Data to examine →
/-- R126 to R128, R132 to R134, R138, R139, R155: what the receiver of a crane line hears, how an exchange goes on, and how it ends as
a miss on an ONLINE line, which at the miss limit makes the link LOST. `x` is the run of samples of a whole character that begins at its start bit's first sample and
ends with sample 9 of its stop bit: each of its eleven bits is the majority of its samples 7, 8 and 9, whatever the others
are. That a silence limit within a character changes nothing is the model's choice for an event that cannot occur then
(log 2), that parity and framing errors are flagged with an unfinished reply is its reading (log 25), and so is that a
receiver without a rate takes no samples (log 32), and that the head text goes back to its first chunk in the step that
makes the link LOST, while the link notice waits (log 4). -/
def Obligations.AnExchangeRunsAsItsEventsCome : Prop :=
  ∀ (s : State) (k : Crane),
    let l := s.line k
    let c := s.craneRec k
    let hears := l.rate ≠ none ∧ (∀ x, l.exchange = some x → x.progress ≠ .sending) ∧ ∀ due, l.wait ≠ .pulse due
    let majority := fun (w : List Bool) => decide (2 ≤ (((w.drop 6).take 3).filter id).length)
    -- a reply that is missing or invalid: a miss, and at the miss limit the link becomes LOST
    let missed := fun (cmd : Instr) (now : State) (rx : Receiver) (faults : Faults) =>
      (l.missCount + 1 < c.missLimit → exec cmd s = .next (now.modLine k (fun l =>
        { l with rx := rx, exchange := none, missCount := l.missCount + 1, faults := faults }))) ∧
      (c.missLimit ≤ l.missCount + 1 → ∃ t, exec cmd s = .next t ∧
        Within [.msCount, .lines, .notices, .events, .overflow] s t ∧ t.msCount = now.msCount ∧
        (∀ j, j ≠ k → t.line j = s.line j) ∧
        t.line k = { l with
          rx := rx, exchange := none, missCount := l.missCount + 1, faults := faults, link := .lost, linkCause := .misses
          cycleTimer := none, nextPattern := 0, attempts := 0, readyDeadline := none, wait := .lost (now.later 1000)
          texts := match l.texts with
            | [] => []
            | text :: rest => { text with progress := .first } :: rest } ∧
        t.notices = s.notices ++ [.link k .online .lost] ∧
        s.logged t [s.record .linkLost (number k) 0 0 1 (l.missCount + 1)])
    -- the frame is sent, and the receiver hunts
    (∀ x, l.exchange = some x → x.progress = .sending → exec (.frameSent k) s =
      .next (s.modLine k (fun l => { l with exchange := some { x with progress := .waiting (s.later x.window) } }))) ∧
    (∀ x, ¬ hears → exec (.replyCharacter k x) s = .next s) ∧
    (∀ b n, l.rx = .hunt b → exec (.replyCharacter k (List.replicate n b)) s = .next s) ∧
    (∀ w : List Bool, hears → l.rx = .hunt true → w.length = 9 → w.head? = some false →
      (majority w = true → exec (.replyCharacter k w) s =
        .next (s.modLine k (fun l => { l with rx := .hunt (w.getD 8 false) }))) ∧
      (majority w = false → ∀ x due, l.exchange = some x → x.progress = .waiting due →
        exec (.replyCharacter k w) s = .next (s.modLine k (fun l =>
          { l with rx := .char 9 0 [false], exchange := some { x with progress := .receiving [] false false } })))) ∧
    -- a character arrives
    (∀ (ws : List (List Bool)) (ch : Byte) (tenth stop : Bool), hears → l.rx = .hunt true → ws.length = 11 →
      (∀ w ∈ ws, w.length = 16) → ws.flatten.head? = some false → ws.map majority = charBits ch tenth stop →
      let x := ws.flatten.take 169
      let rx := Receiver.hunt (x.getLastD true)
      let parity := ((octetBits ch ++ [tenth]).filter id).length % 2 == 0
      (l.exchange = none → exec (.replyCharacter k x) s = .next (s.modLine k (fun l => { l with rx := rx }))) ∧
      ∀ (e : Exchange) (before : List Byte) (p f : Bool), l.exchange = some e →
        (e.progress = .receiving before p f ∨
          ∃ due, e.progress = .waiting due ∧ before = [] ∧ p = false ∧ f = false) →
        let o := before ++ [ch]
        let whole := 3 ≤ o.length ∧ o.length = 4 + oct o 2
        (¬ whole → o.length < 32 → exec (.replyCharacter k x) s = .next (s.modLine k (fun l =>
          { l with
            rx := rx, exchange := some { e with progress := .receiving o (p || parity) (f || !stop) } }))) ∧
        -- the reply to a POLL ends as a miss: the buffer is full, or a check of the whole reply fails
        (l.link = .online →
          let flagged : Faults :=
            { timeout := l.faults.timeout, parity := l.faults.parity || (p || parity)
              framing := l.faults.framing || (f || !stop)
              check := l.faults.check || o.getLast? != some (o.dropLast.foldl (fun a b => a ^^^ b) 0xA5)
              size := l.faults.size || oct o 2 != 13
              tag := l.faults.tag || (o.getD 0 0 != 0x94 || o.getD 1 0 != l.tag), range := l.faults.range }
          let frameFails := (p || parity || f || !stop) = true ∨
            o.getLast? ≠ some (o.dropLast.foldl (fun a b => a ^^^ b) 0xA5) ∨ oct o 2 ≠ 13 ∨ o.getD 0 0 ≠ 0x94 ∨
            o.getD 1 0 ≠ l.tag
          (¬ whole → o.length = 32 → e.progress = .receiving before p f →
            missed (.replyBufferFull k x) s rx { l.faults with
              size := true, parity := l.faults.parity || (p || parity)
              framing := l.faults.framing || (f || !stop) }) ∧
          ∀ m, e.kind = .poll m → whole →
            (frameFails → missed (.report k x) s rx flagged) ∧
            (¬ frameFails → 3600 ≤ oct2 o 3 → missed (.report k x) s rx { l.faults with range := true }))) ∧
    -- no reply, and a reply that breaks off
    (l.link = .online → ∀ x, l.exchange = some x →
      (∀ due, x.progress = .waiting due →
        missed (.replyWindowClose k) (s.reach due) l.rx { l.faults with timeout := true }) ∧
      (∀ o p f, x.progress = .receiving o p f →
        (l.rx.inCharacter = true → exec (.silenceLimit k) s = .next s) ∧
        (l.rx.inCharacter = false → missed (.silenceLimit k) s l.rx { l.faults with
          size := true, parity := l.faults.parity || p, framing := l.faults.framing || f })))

--

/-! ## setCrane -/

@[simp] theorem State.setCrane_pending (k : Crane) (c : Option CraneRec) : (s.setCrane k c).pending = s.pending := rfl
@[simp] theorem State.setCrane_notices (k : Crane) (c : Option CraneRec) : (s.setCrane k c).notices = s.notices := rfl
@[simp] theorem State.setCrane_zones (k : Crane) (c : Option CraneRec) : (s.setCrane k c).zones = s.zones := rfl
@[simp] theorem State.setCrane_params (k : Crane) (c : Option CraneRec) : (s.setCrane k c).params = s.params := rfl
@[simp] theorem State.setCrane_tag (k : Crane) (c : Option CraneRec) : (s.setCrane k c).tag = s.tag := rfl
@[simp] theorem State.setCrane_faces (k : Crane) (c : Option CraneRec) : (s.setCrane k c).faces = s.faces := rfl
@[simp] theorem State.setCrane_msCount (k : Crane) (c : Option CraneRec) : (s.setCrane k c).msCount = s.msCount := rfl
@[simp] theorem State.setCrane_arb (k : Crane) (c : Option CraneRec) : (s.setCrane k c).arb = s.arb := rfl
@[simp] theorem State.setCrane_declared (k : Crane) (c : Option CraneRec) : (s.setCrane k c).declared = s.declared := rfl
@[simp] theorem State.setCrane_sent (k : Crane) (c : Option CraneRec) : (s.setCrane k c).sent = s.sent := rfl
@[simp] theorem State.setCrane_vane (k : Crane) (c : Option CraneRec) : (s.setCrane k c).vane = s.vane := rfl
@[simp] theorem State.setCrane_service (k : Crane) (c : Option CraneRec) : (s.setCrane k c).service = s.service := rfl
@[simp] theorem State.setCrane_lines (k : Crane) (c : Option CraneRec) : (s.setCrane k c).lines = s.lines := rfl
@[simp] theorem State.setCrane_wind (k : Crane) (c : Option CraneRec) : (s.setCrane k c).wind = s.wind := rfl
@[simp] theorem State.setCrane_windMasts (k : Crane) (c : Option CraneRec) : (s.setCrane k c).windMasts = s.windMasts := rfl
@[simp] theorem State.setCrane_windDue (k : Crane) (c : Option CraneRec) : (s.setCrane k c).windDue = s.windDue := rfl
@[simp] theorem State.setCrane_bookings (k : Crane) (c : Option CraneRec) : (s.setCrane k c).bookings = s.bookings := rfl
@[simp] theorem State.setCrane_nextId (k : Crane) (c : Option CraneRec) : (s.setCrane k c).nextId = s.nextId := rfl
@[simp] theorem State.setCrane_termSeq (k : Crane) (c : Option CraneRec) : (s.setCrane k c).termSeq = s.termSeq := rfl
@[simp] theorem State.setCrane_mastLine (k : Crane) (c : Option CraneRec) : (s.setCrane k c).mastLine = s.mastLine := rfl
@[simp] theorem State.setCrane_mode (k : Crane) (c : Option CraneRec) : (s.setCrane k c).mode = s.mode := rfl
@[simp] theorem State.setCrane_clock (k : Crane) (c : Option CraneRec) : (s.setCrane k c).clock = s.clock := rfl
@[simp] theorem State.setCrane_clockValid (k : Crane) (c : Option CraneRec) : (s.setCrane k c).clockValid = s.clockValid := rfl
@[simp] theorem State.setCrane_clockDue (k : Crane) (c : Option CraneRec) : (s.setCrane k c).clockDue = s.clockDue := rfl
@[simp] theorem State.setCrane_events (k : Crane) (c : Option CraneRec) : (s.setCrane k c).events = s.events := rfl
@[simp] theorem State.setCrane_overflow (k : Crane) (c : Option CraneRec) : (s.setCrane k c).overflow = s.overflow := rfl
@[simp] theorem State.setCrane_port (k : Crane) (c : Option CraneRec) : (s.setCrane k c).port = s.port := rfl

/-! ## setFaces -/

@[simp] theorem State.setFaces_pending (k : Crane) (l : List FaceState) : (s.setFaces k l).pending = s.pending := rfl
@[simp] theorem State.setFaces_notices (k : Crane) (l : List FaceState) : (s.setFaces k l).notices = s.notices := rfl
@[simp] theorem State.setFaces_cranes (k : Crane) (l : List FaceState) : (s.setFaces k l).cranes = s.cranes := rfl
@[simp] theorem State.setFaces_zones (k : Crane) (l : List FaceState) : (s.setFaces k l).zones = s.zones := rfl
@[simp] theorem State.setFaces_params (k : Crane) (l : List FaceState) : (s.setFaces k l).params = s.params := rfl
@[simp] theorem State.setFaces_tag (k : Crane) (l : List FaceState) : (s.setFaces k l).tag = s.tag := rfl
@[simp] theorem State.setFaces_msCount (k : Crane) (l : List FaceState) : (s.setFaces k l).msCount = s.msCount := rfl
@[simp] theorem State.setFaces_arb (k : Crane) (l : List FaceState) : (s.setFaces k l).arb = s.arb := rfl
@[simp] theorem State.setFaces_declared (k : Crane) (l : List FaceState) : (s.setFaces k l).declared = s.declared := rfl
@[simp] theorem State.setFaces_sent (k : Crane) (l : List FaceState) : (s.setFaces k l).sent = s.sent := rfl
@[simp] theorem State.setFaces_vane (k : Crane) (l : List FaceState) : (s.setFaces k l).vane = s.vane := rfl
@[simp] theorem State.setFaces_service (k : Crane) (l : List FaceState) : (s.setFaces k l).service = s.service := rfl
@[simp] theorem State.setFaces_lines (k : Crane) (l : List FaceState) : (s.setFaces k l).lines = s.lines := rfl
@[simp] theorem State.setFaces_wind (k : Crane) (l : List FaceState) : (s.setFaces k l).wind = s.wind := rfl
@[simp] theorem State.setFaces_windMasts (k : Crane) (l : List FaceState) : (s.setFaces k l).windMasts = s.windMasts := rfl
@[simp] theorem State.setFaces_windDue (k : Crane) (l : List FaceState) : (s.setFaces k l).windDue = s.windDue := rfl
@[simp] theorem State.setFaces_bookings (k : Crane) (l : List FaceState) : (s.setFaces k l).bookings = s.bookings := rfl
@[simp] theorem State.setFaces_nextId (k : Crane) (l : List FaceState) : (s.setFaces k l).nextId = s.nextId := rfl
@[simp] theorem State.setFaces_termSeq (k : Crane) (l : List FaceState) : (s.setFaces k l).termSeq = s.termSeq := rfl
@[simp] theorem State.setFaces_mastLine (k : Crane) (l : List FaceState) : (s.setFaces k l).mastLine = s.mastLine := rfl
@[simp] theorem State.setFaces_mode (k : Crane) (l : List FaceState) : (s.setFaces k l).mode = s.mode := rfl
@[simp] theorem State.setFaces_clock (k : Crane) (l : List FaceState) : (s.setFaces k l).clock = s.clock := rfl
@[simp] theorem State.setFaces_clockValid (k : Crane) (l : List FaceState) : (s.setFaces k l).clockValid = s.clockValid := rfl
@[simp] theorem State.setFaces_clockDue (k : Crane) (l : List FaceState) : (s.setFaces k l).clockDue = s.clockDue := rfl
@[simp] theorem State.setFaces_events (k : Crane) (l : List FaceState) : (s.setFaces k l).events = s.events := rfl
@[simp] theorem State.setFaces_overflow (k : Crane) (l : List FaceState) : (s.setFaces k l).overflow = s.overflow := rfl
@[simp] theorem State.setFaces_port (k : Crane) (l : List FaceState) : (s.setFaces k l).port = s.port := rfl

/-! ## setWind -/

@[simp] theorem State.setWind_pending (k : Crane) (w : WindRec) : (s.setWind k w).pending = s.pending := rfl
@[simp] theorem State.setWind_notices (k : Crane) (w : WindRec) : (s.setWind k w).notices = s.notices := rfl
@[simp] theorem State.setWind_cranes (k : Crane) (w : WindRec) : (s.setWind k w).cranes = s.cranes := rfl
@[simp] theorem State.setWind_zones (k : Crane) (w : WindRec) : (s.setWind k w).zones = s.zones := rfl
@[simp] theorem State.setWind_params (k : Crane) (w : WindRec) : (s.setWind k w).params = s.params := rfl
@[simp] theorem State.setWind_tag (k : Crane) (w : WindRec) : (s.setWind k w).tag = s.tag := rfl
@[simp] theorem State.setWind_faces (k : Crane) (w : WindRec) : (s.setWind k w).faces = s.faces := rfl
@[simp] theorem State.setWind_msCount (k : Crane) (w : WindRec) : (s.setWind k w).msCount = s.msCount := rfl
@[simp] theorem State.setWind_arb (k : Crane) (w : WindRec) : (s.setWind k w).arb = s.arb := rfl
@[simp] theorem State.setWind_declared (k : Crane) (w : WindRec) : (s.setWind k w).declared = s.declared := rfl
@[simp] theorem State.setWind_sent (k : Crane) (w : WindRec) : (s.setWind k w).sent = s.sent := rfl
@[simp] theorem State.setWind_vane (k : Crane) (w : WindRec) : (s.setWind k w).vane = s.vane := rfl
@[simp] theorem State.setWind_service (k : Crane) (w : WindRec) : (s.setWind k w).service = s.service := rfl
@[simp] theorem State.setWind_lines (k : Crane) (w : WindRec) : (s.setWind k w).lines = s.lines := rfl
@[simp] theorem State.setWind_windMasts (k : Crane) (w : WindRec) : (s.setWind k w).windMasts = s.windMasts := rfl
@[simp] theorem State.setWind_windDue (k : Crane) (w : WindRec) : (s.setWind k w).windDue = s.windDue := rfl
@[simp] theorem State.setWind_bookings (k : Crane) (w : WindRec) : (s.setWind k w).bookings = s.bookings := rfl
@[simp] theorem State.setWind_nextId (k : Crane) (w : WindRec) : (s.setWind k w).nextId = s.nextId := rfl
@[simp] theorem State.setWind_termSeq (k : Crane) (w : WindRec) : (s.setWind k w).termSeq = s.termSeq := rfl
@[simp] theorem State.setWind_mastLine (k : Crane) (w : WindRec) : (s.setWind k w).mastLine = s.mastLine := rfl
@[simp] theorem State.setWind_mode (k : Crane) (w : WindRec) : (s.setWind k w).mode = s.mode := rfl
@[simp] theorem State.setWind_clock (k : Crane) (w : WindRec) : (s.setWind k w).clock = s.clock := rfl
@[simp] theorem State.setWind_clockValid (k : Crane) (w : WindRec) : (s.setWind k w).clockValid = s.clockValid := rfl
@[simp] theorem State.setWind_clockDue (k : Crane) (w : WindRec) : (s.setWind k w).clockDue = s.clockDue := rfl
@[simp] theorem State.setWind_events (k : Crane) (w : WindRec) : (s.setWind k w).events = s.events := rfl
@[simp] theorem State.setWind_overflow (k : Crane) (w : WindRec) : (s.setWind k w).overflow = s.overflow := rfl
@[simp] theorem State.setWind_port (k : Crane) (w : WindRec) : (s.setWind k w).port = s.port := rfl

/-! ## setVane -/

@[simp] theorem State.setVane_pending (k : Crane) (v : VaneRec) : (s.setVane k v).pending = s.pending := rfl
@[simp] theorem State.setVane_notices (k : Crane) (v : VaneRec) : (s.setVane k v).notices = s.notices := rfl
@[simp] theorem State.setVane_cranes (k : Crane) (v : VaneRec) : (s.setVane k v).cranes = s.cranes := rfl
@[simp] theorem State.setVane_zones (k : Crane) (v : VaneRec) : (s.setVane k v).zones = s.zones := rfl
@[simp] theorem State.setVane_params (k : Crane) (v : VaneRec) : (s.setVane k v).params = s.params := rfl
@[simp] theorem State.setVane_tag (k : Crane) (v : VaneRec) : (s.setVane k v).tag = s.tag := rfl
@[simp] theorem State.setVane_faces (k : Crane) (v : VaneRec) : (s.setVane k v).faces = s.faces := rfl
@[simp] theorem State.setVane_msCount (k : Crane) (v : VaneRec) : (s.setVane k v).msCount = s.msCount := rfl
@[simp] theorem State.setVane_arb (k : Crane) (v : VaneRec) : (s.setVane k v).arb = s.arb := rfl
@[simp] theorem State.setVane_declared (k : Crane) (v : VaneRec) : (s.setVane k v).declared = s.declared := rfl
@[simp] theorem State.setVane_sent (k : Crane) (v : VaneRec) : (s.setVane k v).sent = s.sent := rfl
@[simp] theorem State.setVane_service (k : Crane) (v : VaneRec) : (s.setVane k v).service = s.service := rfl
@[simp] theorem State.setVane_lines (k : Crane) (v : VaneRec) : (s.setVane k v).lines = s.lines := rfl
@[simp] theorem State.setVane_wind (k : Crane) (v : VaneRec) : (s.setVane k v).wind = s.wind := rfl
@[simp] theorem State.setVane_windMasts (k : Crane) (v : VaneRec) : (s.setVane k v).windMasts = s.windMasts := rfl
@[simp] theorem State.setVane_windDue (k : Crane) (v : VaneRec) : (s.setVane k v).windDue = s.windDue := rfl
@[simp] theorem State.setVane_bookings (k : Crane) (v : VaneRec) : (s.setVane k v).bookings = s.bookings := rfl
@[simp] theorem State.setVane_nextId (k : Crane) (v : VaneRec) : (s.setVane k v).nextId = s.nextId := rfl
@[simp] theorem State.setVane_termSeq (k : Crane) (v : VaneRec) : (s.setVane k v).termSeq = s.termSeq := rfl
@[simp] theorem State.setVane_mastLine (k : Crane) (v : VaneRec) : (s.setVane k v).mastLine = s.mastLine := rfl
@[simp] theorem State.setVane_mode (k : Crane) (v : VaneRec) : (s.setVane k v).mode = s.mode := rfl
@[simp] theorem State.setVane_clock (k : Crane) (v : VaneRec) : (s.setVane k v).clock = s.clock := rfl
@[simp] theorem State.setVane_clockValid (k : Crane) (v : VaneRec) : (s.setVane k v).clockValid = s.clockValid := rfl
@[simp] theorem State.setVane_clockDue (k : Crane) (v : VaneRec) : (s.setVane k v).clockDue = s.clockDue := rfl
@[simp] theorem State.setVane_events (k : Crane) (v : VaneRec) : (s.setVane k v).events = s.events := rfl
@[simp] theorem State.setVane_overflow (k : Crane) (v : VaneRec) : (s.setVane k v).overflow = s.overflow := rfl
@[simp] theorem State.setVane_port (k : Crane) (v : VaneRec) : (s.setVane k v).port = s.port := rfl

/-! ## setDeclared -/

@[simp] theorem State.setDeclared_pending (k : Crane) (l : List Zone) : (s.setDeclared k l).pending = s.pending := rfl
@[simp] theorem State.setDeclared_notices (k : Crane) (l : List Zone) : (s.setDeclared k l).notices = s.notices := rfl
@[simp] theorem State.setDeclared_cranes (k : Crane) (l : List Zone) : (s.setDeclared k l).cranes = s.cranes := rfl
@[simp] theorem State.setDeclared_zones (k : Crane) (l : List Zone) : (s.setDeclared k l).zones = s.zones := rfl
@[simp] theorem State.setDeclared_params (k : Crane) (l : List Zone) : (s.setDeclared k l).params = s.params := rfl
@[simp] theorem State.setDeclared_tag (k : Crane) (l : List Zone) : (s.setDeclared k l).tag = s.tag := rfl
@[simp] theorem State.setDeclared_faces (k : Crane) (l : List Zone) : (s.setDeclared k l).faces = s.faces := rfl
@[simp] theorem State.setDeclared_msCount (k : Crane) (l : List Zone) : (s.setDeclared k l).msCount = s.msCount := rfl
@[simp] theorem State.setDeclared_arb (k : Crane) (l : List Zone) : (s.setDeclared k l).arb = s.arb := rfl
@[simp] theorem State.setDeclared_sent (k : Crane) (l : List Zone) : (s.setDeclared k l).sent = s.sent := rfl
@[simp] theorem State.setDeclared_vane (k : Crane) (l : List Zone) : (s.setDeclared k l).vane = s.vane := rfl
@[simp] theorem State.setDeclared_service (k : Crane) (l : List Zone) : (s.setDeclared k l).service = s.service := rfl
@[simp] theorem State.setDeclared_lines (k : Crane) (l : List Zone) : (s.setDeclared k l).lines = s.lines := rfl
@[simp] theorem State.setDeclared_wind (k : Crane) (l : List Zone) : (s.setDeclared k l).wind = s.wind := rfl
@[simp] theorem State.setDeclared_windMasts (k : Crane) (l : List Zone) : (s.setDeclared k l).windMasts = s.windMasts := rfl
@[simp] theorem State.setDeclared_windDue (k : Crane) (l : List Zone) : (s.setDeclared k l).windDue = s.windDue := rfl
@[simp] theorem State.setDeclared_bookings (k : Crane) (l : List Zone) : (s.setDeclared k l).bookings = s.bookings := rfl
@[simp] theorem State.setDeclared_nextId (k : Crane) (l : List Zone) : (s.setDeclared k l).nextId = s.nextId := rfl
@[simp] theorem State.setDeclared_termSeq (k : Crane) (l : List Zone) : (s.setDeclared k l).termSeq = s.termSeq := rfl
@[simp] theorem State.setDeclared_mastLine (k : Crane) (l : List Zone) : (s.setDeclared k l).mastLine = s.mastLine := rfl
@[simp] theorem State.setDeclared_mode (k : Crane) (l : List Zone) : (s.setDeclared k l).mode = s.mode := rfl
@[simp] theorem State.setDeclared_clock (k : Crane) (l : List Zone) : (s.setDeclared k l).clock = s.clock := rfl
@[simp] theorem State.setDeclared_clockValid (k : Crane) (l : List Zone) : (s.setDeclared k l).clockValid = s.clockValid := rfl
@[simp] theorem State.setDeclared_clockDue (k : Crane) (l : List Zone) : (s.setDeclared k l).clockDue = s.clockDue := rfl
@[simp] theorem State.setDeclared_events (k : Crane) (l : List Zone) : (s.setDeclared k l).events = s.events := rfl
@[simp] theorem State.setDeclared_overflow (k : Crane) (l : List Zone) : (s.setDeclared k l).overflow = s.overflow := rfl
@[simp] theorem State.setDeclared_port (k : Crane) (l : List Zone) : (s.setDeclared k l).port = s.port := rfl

Work to complete →
Using the records above, copy word for word the line with "how it ends as", the line with "t.notices = s.notices", and every line between them.

Task result →
/-- R126 to R128, R132 to R134, R138, R139, R155: what the receiver of a crane line hears, how an exchange goes on, and how it ends as
a miss on an ONLINE line, which at the miss limit makes the link LOST. `x` is the run of samples of a whole character that begins at its start bit's first sample and
ends with sample 9 of its stop bit: each of its eleven bits is the majority of its samples 7, 8 and 9, whatever the others
are. That a silence limit within a character changes nothing is the model's choice for an event that cannot occur then
(log 2), that parity and framing errors are flagged with an unfinished reply is its reading (log 25), and so is that a
receiver without a rate takes no samples (log 32), and that the head text goes back to its first chunk in the step that
makes the link LOST, while the link notice waits (log 4). -/
def Obligations.AnExchangeRunsAsItsEventsCome : Prop :=
  ∀ (s : State) (k : Crane),
    let l := s.line k
    let c := s.craneRec k
    let hears := l.rate ≠ none ∧ (∀ x, l.exchange = some x → x.progress ≠ .sending) ∧ ∀ due, l.wait ≠ .pulse due
    let majority := fun (w : List Bool) => decide (2 ≤ (((w.drop 6).take 3).filter id).length)
    -- a reply that is missing or invalid: a miss, and at the miss limit the link becomes LOST
    let missed := fun (cmd : Instr) (now : State) (rx : Receiver) (faults : Faults) =>
      (l.missCount + 1 < c.missLimit → exec cmd s = .next (now.modLine k (fun l =>
        { l with rx := rx, exchange := none, missCount := l.missCount + 1, faults := faults }))) ∧
      (c.missLimit ≤ l.missCount + 1 → ∃ t, exec cmd s = .next t ∧
        Within [.msCount, .lines, .notices, .events, .overflow] s t ∧ t.msCount = now.msCount ∧
        (∀ j, j ≠ k → t.line j = s.line j) ∧
        t.line k = { l with
          rx := rx, exchange := none, missCount := l.missCount + 1, faults := faults, link := .lost, linkCause := .misses
          cycleTimer := none, nextPattern := 0, attempts := 0, readyDeadline := none, wait := .lost (now.later 1000)
          texts := match l.texts with
            | [] => []
            | text :: rest => { text with progress := .first } :: rest } ∧
        t.notices = s.notices ++ [.link k .online .lost] ∧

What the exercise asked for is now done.